Exercise goal: Gather each line of the entries below that includes "hrest".
·····
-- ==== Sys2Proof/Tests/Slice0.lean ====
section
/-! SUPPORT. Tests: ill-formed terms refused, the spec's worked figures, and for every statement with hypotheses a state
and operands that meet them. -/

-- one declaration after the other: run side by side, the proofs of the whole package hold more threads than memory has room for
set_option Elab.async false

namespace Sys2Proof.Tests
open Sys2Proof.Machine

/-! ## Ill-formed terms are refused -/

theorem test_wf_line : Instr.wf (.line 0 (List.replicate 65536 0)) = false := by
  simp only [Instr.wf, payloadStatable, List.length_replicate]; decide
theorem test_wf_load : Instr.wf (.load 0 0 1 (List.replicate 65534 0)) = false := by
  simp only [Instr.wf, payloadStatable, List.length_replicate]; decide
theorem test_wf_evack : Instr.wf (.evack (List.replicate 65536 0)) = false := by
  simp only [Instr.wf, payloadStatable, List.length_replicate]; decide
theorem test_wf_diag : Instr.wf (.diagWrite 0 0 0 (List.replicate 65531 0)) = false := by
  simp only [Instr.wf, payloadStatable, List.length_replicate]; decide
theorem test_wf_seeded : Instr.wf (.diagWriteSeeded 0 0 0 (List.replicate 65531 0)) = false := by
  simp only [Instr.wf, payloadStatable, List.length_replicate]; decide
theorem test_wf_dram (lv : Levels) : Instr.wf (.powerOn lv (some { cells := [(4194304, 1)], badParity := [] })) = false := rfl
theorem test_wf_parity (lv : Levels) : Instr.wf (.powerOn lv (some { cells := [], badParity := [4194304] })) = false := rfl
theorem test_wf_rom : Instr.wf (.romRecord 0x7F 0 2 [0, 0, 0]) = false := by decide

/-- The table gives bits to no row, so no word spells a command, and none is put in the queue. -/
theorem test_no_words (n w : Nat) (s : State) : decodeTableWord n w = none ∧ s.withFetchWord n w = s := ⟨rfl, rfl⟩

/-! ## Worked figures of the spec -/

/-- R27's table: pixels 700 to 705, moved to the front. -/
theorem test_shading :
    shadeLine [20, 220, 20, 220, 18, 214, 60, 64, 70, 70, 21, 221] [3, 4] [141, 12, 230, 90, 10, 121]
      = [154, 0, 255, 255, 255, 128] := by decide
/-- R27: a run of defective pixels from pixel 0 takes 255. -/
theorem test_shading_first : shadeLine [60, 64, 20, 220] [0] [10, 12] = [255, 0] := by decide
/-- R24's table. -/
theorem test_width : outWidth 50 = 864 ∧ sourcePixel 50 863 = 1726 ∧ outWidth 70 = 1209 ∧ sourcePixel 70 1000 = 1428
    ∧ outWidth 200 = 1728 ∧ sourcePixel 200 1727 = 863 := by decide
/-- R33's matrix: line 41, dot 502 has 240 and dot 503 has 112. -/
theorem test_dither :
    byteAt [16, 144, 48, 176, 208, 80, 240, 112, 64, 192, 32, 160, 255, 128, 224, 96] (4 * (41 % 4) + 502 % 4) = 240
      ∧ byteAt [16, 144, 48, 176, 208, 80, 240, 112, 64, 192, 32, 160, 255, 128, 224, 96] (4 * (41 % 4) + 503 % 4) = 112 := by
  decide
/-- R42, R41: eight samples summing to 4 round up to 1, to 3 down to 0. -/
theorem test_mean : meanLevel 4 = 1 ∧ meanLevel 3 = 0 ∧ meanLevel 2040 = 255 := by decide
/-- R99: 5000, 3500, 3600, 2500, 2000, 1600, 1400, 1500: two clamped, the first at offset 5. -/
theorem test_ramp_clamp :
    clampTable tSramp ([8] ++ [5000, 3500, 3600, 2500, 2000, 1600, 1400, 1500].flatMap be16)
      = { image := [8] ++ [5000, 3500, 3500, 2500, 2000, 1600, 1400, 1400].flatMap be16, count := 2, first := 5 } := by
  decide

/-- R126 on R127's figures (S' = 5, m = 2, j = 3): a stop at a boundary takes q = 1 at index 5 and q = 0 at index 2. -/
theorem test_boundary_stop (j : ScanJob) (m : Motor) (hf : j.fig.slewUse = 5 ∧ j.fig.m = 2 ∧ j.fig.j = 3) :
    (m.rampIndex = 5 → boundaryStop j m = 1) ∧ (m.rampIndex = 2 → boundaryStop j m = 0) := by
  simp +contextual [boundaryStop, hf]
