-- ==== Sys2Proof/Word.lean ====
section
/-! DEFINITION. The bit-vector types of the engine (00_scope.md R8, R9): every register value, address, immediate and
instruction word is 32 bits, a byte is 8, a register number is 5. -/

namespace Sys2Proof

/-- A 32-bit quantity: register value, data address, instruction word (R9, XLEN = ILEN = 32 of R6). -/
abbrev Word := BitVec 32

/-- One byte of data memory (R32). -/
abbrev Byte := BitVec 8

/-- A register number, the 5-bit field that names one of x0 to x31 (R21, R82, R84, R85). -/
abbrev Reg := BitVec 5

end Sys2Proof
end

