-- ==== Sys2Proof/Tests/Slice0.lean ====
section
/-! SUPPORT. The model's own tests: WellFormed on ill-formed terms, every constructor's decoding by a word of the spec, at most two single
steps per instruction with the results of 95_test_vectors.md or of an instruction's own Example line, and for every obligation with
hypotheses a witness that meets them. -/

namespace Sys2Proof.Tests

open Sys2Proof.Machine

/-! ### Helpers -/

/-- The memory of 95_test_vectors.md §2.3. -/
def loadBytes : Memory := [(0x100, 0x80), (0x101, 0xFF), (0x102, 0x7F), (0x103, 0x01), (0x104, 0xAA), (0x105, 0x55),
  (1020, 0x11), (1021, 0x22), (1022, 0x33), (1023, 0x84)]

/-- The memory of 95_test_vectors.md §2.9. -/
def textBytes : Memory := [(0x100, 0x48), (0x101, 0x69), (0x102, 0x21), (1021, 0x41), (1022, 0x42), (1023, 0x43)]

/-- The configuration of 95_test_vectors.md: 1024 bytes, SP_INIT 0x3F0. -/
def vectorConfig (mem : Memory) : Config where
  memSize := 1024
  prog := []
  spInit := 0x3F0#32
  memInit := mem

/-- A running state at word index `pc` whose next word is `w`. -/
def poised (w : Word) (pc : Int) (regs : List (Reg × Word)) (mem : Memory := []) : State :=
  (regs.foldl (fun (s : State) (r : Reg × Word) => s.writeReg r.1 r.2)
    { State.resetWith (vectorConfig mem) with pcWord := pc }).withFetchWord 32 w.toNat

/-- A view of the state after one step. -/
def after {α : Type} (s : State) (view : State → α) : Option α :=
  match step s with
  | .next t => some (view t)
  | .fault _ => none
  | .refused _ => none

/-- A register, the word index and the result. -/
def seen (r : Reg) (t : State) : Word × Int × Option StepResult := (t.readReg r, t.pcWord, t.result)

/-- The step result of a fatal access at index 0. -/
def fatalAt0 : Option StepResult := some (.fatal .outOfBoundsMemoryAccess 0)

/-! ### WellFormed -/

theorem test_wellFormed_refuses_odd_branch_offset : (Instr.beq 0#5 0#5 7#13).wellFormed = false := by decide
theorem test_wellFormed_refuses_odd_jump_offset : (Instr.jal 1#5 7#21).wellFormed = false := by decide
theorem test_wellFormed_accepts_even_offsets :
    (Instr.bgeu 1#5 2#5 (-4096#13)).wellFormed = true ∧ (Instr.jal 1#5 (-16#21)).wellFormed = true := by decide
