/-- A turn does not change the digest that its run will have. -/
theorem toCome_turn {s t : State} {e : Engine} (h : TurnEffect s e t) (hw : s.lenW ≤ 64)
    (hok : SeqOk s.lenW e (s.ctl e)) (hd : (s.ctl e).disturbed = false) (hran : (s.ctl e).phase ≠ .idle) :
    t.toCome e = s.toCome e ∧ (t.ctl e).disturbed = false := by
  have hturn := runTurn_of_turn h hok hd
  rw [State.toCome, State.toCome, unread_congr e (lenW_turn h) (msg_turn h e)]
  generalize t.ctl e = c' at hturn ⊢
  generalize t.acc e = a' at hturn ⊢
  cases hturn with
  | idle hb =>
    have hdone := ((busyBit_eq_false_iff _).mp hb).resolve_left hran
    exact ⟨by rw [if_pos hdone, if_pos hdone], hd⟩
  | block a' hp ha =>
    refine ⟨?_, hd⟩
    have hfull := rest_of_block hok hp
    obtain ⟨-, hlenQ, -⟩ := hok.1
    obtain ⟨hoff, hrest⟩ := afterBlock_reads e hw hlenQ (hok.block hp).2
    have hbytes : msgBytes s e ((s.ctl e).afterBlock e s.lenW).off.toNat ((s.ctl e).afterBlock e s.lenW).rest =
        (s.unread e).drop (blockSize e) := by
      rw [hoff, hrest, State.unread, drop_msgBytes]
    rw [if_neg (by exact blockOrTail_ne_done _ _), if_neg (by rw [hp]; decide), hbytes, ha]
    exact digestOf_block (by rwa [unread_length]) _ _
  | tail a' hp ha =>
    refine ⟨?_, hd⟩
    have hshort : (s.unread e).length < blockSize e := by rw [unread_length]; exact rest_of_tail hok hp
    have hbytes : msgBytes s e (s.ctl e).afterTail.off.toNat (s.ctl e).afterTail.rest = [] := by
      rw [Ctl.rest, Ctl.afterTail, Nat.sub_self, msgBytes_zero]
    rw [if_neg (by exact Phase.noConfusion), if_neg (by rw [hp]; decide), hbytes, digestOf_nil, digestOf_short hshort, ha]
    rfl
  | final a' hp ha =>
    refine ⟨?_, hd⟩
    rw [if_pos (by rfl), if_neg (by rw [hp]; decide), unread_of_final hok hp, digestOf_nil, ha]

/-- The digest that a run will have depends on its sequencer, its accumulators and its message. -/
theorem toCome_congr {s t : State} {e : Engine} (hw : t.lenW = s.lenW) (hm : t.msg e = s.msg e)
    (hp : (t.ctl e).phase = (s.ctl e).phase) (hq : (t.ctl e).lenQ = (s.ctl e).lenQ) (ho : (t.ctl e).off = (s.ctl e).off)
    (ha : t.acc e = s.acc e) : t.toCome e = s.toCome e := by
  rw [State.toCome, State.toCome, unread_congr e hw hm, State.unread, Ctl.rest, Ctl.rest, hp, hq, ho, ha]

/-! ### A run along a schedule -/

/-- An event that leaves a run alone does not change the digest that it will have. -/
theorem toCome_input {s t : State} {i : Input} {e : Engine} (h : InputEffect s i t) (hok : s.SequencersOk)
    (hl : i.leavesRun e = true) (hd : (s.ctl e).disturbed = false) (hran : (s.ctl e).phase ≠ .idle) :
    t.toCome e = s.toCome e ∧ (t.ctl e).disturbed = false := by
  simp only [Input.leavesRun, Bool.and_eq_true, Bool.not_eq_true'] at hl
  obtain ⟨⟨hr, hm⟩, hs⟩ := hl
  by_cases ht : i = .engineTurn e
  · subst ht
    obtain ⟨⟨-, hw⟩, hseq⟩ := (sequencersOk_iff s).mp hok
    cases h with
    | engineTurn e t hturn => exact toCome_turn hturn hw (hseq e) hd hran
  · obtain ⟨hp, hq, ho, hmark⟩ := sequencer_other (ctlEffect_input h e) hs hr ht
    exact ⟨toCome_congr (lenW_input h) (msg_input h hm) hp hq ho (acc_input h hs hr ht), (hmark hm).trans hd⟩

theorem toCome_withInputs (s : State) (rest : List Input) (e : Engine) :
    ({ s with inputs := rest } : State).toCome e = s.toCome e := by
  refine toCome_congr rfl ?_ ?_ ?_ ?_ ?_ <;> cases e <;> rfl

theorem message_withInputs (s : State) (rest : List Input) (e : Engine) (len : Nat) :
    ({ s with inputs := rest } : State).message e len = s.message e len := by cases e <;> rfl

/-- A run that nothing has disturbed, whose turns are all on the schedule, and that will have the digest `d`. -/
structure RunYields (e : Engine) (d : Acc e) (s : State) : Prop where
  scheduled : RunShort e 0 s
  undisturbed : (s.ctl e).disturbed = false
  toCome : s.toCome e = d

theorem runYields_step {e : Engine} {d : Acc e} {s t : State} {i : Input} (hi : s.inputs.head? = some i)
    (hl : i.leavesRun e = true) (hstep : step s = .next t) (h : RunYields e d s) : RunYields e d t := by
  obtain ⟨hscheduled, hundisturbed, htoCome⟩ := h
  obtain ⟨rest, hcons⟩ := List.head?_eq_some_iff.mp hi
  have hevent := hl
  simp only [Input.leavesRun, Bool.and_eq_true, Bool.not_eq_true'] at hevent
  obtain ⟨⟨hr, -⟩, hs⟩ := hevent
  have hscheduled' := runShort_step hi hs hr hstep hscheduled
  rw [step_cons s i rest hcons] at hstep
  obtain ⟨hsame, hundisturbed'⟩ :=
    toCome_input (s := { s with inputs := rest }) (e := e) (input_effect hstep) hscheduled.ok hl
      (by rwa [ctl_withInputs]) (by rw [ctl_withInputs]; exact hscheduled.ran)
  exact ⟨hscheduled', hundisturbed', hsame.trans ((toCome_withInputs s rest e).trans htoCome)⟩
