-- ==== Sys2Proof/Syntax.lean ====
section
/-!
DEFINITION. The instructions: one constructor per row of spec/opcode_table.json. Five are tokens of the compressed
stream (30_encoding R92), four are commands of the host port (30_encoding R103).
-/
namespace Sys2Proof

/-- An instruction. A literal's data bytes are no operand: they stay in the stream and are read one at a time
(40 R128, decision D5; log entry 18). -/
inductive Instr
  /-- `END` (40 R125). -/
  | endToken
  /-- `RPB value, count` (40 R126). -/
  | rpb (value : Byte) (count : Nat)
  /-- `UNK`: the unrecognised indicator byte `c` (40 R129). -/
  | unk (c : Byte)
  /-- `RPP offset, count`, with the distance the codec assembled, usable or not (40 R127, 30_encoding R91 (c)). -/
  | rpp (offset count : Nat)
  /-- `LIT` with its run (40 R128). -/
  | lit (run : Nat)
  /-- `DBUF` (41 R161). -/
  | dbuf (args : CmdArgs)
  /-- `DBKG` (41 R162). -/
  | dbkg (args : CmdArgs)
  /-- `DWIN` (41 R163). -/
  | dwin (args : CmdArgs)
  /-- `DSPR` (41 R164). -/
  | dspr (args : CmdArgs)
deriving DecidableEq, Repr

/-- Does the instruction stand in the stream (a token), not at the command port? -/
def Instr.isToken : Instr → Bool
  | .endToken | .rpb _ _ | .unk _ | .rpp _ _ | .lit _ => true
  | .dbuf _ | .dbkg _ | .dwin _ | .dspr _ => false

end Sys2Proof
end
·····
Final answer:
    obtain ⟨hoff, hrest⟩ := afterBlock_reads e hw hlenQ (hok.block hp).2
      rw [hoff, hrest, State.unread, drop_msgBytes]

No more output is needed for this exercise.